REQUIREMENT
For the entries below, repeat exactly each line starting with the one that contains "openSession_deposits, List.length_append, List.length_singleton]" and going on through the one that contains "(fun f => roomKept_congr (periodRoll_cards", and no others.

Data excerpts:
/-! ### The lists: sessions, deposits, cards, reports -/

/-- A property of the four lists that their own events keep is kept by every command: the container events and the station
and line events leave the lists alone. -/
theorem Keeps.ofLists {P : State → Prop}
    (frame : ∀ {s t : State}, t.sessions = s.sessions → t.deposits = s.deposits → t.cards = s.cards → t.relay = s.relay →
      P s → P t)
    (ending : ∀ {s} o after {x}, x ∈ s.sessions → P s → P (s.endSession o after x))
    (opening : ∀ {s} x, s.hasCapacity = true → P s → P (s.openSession x))
    (report : ∀ {s} a r p, s.relay.length < Config.relayCapacity → P s → P (s.relayReport a r p))
    (depositSent : ∀ {s}, P s → P { s with deposits := s.deposits.tail })
    (reportSent : ∀ {s}, P s → P { s with relay := s.relay.tail })
    (cardPut : ∀ {s} f, P s → P (s.cardPut f)) (cardDrop : ∀ {s} f, P s → P (s.cardDrop f))
    (cardStatus : ∀ {s} f, P s → P (s.cardStatus f)) (periodRoll : ∀ {s} f, P s → P (s.periodRoll f))
    (reset : P State.reset) : Keeps P := by
  have only {s t : State} (h : OnlyContainers s t) : P s → P t := frame h.sessions h.deposits h.cards h.relay
  have same {s t : State} (h : SameRecords s t) : P s → P t := frame h.sessions h.deposits h.cards h.relay
  exact {
    same, ending, opening, report, depositSent, reportSent, cardPut, cardDrop, cardStatus, periodRoll, reset
    level := fun i d => only (levelReading_only i d _)
    lifting := fun i e t => only (modContainer_only _ i _)
    lifted := fun i => only (completeLift_only i _)
    liftOverdue := fun i => only (liftExpiry_only i _)
    cleared := fun i => only (faultToIdle_only i _)
    containerPut := fun {s} f h => by
      obtain ⟨u, code, hu, hs⟩ := containerPut_answers f s
      exact hs ▸ same (respond_same ..) (only hu h)
    containerClear := fun {s} f h => by
      unfold State.containerClear
      repeat' split
      · exact same (respond_same ..) h
      · exact same (respond_same ..) h
      · exact same (respond_same ..) h
      · exact same (respond_same ..) (only (modRec_only ..) h)
    clearSensor := fun {s} f h => by
      unfold State.clearSensor
      repeat' split
      · exact same (respond_same ..) h
      · exact same ((raise_same ..).trans (respond_same ..)) (only (modContainer_only ..) h)
      · exact same (respond_same ..) h }

theorem openSession_sessions (x : Session) (s : State) : (s.openSession x).sessions = s.sessions ++ [x] := by
  unfold State.openSession State.ringJoin
  dsimp only
  split <;> rfl

theorem openSession_deposits (x : Session) (s : State) : (s.openSession x).deposits = s.deposits := by
  unfold State.openSession State.ringJoin
  dsimp only
  split <;> rfl

theorem openSession_cards (x : Session) (s : State) :
    (s.openSession x).cards = (s.modCard x.card fun c => { c with link := some x.number }).cards := by
  unfold State.openSession State.ringJoin
  dsimp only
  split <;> rfl

theorem hasCapacity_iff (s : State) :
    s.hasCapacity = true ↔ s.sessions.length < 16 ∧ s.deposits.length + s.sessions.length < 32 := by
  simp only [State.hasCapacity, Config.sessionCapacity, Config.depositCapacity, Bool.and_eq_true, decide_eq_true_eq]

/-- A card request leaves the sessions, the deposit records and the relay queue. -/
structure OnlyCards (s t : State) : Prop where
  sessions : t.sessions = s.sessions
  deposits : t.deposits = s.deposits
  relay : t.relay = s.relay
  container : ∀ i, t.container i = s.container i

theorem cardPut_cards (f : RequestFrame) (s : State) : OnlyCards s (s.cardPut f) := by
  unfold State.cardPut
  repeat' split
  all_goals exact ⟨rfl, rfl, rfl, fun _ => rfl⟩

theorem cardDrop_cards (f : RequestFrame) (s : State) : OnlyCards s (s.cardDrop f) := by
  unfold State.cardDrop
  dsimp only
  repeat' split
  all_goals exact ⟨rfl, rfl, rfl, fun _ => rfl⟩

theorem cardStatus_cards (f : RequestFrame) (s : State) : OnlyCards s (s.cardStatus f) := by
  unfold State.cardStatus
  dsimp only
  repeat' split
  all_goals exact ⟨rfl, rfl, rfl, fun _ => rfl⟩

theorem periodRoll_cards (f : RequestFrame) (s : State) : OnlyCards s (s.periodRoll f) :=
  ⟨rfl, rfl, rfl, fun _ => rfl⟩

/-! ### Room for sessions and deposit records (R61, R62) -/

theorem roomKept_congr {s t : State} (h1 : t.sessions = s.sessions) (h2 : t.deposits = s.deposits) (h : s.RoomKept) :
    t.RoomKept := by
  unfold State.RoomKept
  rwa [h1, h2]

/-- Each ending frees the place that its deposit record takes (R62). -/
theorem endSession_room (o : DepositOutcome) (after : AfterSession) {x : Session} {s : State} (hx : x ∈ s.sessions)
    (h : s.RoomKept) : (s.endSession o after x).RoomKept := by
  obtain ⟨h16, h32⟩ := h
  have pos := List.length_pos_of_mem hx
  unfold State.RoomKept
  rw [endSession_sessions, endSession_deposits, List.length_erase_of_mem hx, List.length_append, List.length_singleton]
  omega

theorem openSession_room (x : Session) {s : State} (room : s.hasCapacity = true) : (s.openSession x).RoomKept := by
  obtain ⟨h16, h32⟩ := (hasCapacity_iff s).mp room
  unfold State.RoomKept
  rw [openSession_sessions, openSession_deposits, List.length_append, List.length_singleton]
  omega

theorem depositSent_room {s : State} (h : s.RoomKept) : State.RoomKept { s with deposits := s.deposits.tail } := by
  obtain ⟨h16, h32⟩ := h
  refine ⟨h16, ?_⟩
  change s.deposits.tail.length + s.sessions.length ≤ 32
  rw [List.length_tail]
  omega

theorem keeps_roomKept : Keeps State.RoomKept :=
  .ofLists (fun h1 h2 _ _ => roomKept_congr h1 h2) (fun o after _ => endSession_room o after)
    (fun x room _ => openSession_room x room) (fun _ _ _ _ => roomKept_congr rfl rfl) depositSent_room
    (roomKept_congr rfl rfl) (fun f => roomKept_congr (cardPut_cards f _).sessions (cardPut_cards f _).deposits)
    (fun f => roomKept_congr (cardDrop_cards f _).sessions (cardDrop_cards f _).deposits)
    (fun f => roomKept_congr (cardStatus_cards f _).sessions (cardStatus_cards f _).deposits)
    (fun f => roomKept_congr (periodRoll_cards f _).sessions (periodRoll_cards f _).deposits)
    ⟨Nat.zero_le _, Nat.zero_le _⟩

RESULT OF THIS TASK
  rw [openSession_sessions, openSession_deposits, List.length_append, List.length_singleton]
  omega

theorem depositSent_room {s : State} (h : s.RoomKept) : State.RoomKept { s with deposits := s.deposits.tail } := by
  obtain ⟨h16, h32⟩ := h
  refine ⟨h16, ?_⟩
  change s.deposits.tail.length + s.sessions.length ≤ 32
  rw [List.length_tail]
  omega

theorem keeps_roomKept : Keeps State.RoomKept :=
  .ofLists (fun h1 h2 _ _ => roomKept_congr h1 h2) (fun o after _ => endSession_room o after)
    (fun x room _ => openSession_room x room) (fun _ _ _ _ => roomKept_congr rfl rfl) depositSent_room
    (roomKept_congr rfl rfl) (fun f => roomKept_congr (cardPut_cards f _).sessions (cardPut_cards f _).deposits)
    (fun f => roomKept_congr (cardDrop_cards f _).sessions (cardDrop_cards f _).deposits)
    (fun f => roomKept_congr (cardStatus_cards f _).sessions (cardStatus_cards f _).deposits)
    (fun f => roomKept_congr (periodRoll_cards f _).sessions (periodRoll_cards f _).deposits)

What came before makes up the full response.